◆ **What you have to do**
Nothing in the data may be altered; restate all of it exactly.

◆ **Data provided**
+--
-- ==== Sys2Proof/Certificates/Slice0/Obligations.lean ====
section
/-! DEFINITION. The statements of this package: what the commands and the machine do. -/
open Sys2Proof Sys2Proof.Machine

/-- One step runs the command at the front of the queue, or one millisecond passes. Basis: 00_scope.md;
10_retained_store_and_start_up.md, section 10.4 (R177). -/
def Obligations.StepRunsTheFrontCommand : Prop :=
  (∀ (c : Instr) (rest : List Instr) (s : State),
    step { s with pending := c :: rest } = exec c { s with pending := rest }) ∧
  ∀ s : State, s.pending = [] →
    ((s.phase = .off ∨ s.phase = .resetHeld) → step s = .next s) ∧
    (s.phase ≠ .off → s.phase ≠ .resetHeld → step s = .next { s with ms := s.ms + 1 })

/-- Every command answers a next state and leaves the queue alone. Basis: 00_scope.md;
10_retained_store_and_start_up.md, section 10.3. -/
def Obligations.EveryCommandCompletes : Prop :=
  ∀ (c : Instr) (s : State), ∃ t, exec c s = .next t ∧ t.pending = s.pending

/-- Every step keeps the retained store in canonical form. Basis: 10_retained_store_and_start_up.md, section 10.2
(R172, R173, R174). -/
def Obligations.EveryStepKeepsTheStoreCanonical : Prop :=
  ∀ s t : State, s.storeLaw → step s = .next t → t.storeLaw

/-- Every step keeps each queue, window, ring and log within its stated size. Basis: 01_station_links.md, section
1.6 (R9); 02_weighbridge.md, section 2.3 (R23); 06_routes_claims_and_transfers.md, section 6.7 (R114);
08_grain_condition_and_rotation.md, section 8.8 (R151); 11_plant_events_and_terminal_summary.md, section 11.1
(R178). -/
def Obligations.EveryStepKeepsTheStatedSizes : Prop :=
  ∀ s t : State, s.bounded → step s = .next t → t.bounded

/-- Every step keeps each permit line asserted exactly while a RUNNING claim holds its segment. Basis:
06_routes_claims_and_transfers.md, section 6.9 (R120); 06_routes_claims_and_transfers.md, section 6.3 (R99,
R100). -/
def Obligations.EveryStepKeepsThePermitLaw : Prop :=
  ∀ s t : State, s.permitLaw → step s = .next t → t.permitLaw

/-- Every step keeps at most 12 open tickets, never more than the free lot entries. Basis: 03_tickets_and_lots.md,
section 3.1 (R36); 03_tickets_and_lots.md, section 3.2 (R39, R40). -/
def Obligations.EveryStepKeepsTheTicketLaw : Prop :=
  ∀ s t : State, s.phase ≠ .loadMirror → s.ticketLaw → step s = .next t → t.ticketLaw

/-- The state after reset meets every law. Basis: 10_retained_store_and_start_up.md, section 10.3 (R175);
06_routes_claims_and_transfers.md, section 6.9 (R120). -/
def Obligations.ResetIsSafe : Prop := State.reset.safe

/-- At each start-up every port begins HUNTING, EMPTY, with clear flags, no notices, HEARD and the default rate.
Basis: R18. -/
def Obligations.StartUpBeginsEveryLinkAfresh : Prop :=
  (∀ s : State, s.phase = .off → exec .powerOn s = .next (State.startUp s.rsc.store s.pending)) ∧
  (∀ s : State, s.phase = .resetHeld → exec .resetNReleased s = .next (State.startUp s.rsc.store s.pending)) ∧
  (∀ s : State, s.phase = .restarting → s.rsc.write = none → s.rsc.jobs = [] → s.rsc.queue = [] →
    s.finishRestart = State.startUp s.rsc.store s.pending) ∧
  (∀ (m : Store) (cs : List Instr) (p : Port), (State.startUp m cs).port p =
    { receiver := .hunting, slot := .empty, flags := ⟨false, false, false, false⟩, notices := [], silent := false,
      timer := some 0, tx := none }) ∧
  (∀ (m : Store) (cs : List Instr), (State.startUp m cs).ms = 0 ∧
    (State.startUp m cs).link = { divisor := ⟨155, 155, 155, 155, 155⟩, silence := 15 } ∧
    (State.startUp m cs).rsc.store = m ∧ (State.startUp m cs).pending = cs ∧ (State.startUp m cs).phase = .loadConfig)

/-- A body reads as numeric fields exactly when it is those fields, each most significant byte first, and nothing
more. Basis: 01_station_links.md, section 1.2 (R3). -/
def Obligations.FieldsAreReadMostSignificantByteFirst : Prop :=
  ∀ (ws : List Nat) (body : List Byte) (xs : List Nat),
    fields ws body = some xs ↔
      xs.length = ws.length ∧ (∀ x ∈ ws.zip xs, x.2 < 256 ^ x.1) ∧ body = (ws.zip xs).flatMap fun x => be x.1 x.2

/-- A frame that ends in a frame error sets FRAME_ERROR, returns the receiver to HUNTING and does nothing else. The
model's choices in it: log entry 5, by which characters that spell a valid frame are not acted on here, its
arrival being a command of its own. Basis: 01_station_links.md, section 1.2 (R2). -/
def Obligations.FrameErrorsSetOnlyTheirFlag : Prop :=
  ∀ (p : Port) (s : State), s.hears p = true →
    let failed (s : State) : State :=
      s.modPort p fun q => { q with receiver := .hunting, flags := { q.flags with frameError := true } }
    let good (bs : List Byte) : List RxChar := bs.map fun b => ⟨b, true⟩
    let begun (bs : List Byte) : Prop :=
      bs = [] ∨ ∃ (len : Byte) (rest : List Byte), bs = len :: rest ∧ len.toNat ≤ 240 ∧ rest.length < len.toNat + 3
    ((s.port p).receiver = .hunting →
      (∀ len : Byte, 240 < len.toNat →
        exec (.frameError p [⟨0xC3, true⟩, ⟨len, true⟩]) s = .next (failed s)) ∧
      (∀ (len : Byte) (rest : List Byte), len.toNat ≤ 240 → rest.length = len.toNat + 3 →
        exec (.frameError p ((0xC3 :: len :: rest).map fun b => ⟨b, true⟩)) s
          = .next (if sumBytes (len :: rest) = 0 then s else failed s)) ∧
      (∀ bs, begun bs → exec (.interCharacterTimeout p (good (0xC3 :: bs))) s = .next (failed s))) ∧
    (∀ got : List Byte, (s.port p).receiver = .inFrame got →
      (∀ b : Byte, exec (.frameError p [⟨b, false⟩]) s = .next (failed s)) ∧
      (∀ bs, begun (got ++ bs) → exec (.interCharacterTimeout p (good bs)) s = .next (failed s)))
+--
◆ **Answer space**
-- ==== Sys2Proof/Certificates/Slice0/Obligations.lean ====
section
/-! DEFINITION. The statements of this package: what the commands and the machine do. -/
open Sys2Proof Sys2Proof.Machine

/-- One step runs the command at the front of the queue, or one millisecond passes. Basis: 00_scope.md;
10_retained_store_and_start_up.md, section 10.4 (R177). -/
def Obligations.StepRunsTheFrontCommand : Prop :=
  (∀ (c : Instr) (rest : List Instr) (s : State),
    step { s with pending := c :: rest } = exec c { s with pending := rest }) ∧
  ∀ s : State, s.pending = [] →
    ((s.phase = .off ∨ s.phase = .resetHeld) → step s = .next s) ∧
    (s.phase ≠ .off → s.phase ≠ .resetHeld → step s = .next { s with ms := s.ms + 1 })

/-- Every command answers a next state and leaves the queue alone. Basis: 00_scope.md;
10_retained_store_and_start_up.md, section 10.3. -/
def Obligations.EveryCommandCompletes : Prop :=
  ∀ (c : Instr) (s : State), ∃ t, exec c s = .next t ∧ t.pending = s.pending

/-- Every step keeps the retained store in canonical form. Basis: 10_retained_store_and_start_up.md, section 10.2
(R172, R173, R174). -/
def Obligations.EveryStepKeepsTheStoreCanonical : Prop :=
  ∀ s t : State, s.storeLaw → step s = .next t → t.storeLaw

/-- Every step keeps each queue, window, ring and log within its stated size. Basis: 01_station_links.md, section
1.6 (R9); 02_weighbridge.md, section 2.3 (R23); 06_routes_claims_and_transfers.md, section 6.7 (R114);
08_grain_condition_and_rotation.md, section 8.8 (R151); 11_plant_events_and_terminal_summary.md, section 11.1
(R178). -/
def Obligations.EveryStepKeepsTheStatedSizes : Prop :=
  ∀ s t : State, s.bounded → step s = .next t → t.bounded

/-- Every step keeps each permit line asserted exactly while a RUNNING claim holds its segment. Basis:
06_routes_claims_and_transfers.md, section 6.9 (R120); 06_routes_claims_and_transfers.md, section 6.3 (R99,
R100). -/
def Obligations.EveryStepKeepsThePermitLaw : Prop :=
  ∀ s t : State, s.permitLaw → step s = .next t → t.permitLaw

/-- Every step keeps at most 12 open tickets, never more than the free lot entries. Basis: 03_tickets_and_lots.md,
section 3.1 (R36); 03_tickets_and_lots.md, section 3.2 (R39, R40). -/
def Obligations.EveryStepKeepsTheTicketLaw : Prop :=
  ∀ s t : State, s.phase ≠ .loadMirror → s.ticketLaw → step s = .next t → t.ticketLaw

/-- The state after reset meets every law. Basis: 10_retained_store_and_start_up.md, section 10.3 (R175);
06_routes_claims_and_transfers.md, section 6.9 (R120). -/
def Obligations.ResetIsSafe : Prop := State.reset.safe

/-- At each start-up every port begins HUNTING, EMPTY, with clear flags, no notices, HEARD and the default rate.
Basis: R18. -/
def Obligations.StartUpBeginsEveryLinkAfresh : Prop :=
  (∀ s : State, s.phase = .off → exec .powerOn s = .next (State.startUp s.rsc.store s.pending)) ∧
  (∀ s : State, s.phase = .resetHeld → exec .resetNReleased s = .next (State.startUp s.rsc.store s.pending)) ∧
  (∀ s : State, s.phase = .restarting → s.rsc.write = none → s.rsc.jobs = [] → s.rsc.queue = [] →
    s.finishRestart = State.startUp s.rsc.store s.pending) ∧
  (∀ (m : Store) (cs : List Instr) (p : Port), (State.startUp m cs).port p =
    { receiver := .hunting, slot := .empty, flags := ⟨false, false, false, false⟩, notices := [], silent := false,
      timer := some 0, tx := none }) ∧
  (∀ (m : Store) (cs : List Instr), (State.startUp m cs).ms = 0 ∧
    (State.startUp m cs).link = { divisor := ⟨155, 155, 155, 155, 155⟩, silence := 15 } ∧
    (State.startUp m cs).rsc.store = m ∧ (State.startUp m cs).pending = cs ∧ (State.startUp m cs).phase = .loadConfig)

/-- A body reads as numeric fields exactly when it is those fields, each most significant byte first, and nothing
more. Basis: 01_station_links.md, section 1.2 (R3). -/
def Obligations.FieldsAreReadMostSignificantByteFirst : Prop :=
  ∀ (ws : List Nat) (body : List Byte) (xs : List Nat),
    fields ws body = some xs ↔
      xs.length = ws.length ∧ (∀ x ∈ ws.zip xs, x.2 < 256 ^ x.1) ∧ body = (ws.zip xs).flatMap fun x => be x.1 x.2

/-- A frame that ends in a frame error sets FRAME_ERROR, returns the receiver to HUNTING and does nothing else. The
model's choices in it: log entry 5, by which characters that spell a valid frame are not acted on here, its
arrival being a command of its own. Basis: 01_station_links.md, section 1.2 (R2). -/
def Obligations.FrameErrorsSetOnlyTheirFlag : Prop :=
  ∀ (p : Port) (s : State), s.hears p = true →
    let failed (s : State) : State :=
      s.modPort p fun q => { q with receiver := .hunting, flags := { q.flags with frameError := true } }
    let good (bs : List Byte) : List RxChar := bs.map fun b => ⟨b, true⟩
    let begun (bs : List Byte) : Prop :=
      bs = [] ∨ ∃ (len : Byte) (rest : List Byte), bs = len :: rest ∧ len.toNat ≤ 240 ∧ rest.length < len.toNat + 3
    ((s.port p).receiver = .hunting →
      (∀ len : Byte, 240 < len.toNat →
        exec (.frameError p [⟨0xC3, true⟩, ⟨len, true⟩]) s = .next (failed s)) ∧
      (∀ (len : Byte) (rest : List Byte), len.toNat ≤ 240 → rest.length = len.toNat + 3 →
        exec (.frameError p ((0xC3 :: len :: rest).map fun b => ⟨b, true⟩)) s
          = .next (if sumBytes (len :: rest) = 0 then s else failed s)) ∧
      (∀ bs, begun bs → exec (.interCharacterTimeout p (good (0xC3 :: bs))) s = .next (failed s))) ∧
    (∀ got : List Byte, (s.port p).receiver = .inFrame got →
      (∀ b : Byte, exec (.frameError p [⟨b, false⟩]) s = .next (failed s)) ∧
      (∀ bs, begun (got ++ bs) → exec (.interCharacterTimeout p (good bs)) s = .next (failed s)))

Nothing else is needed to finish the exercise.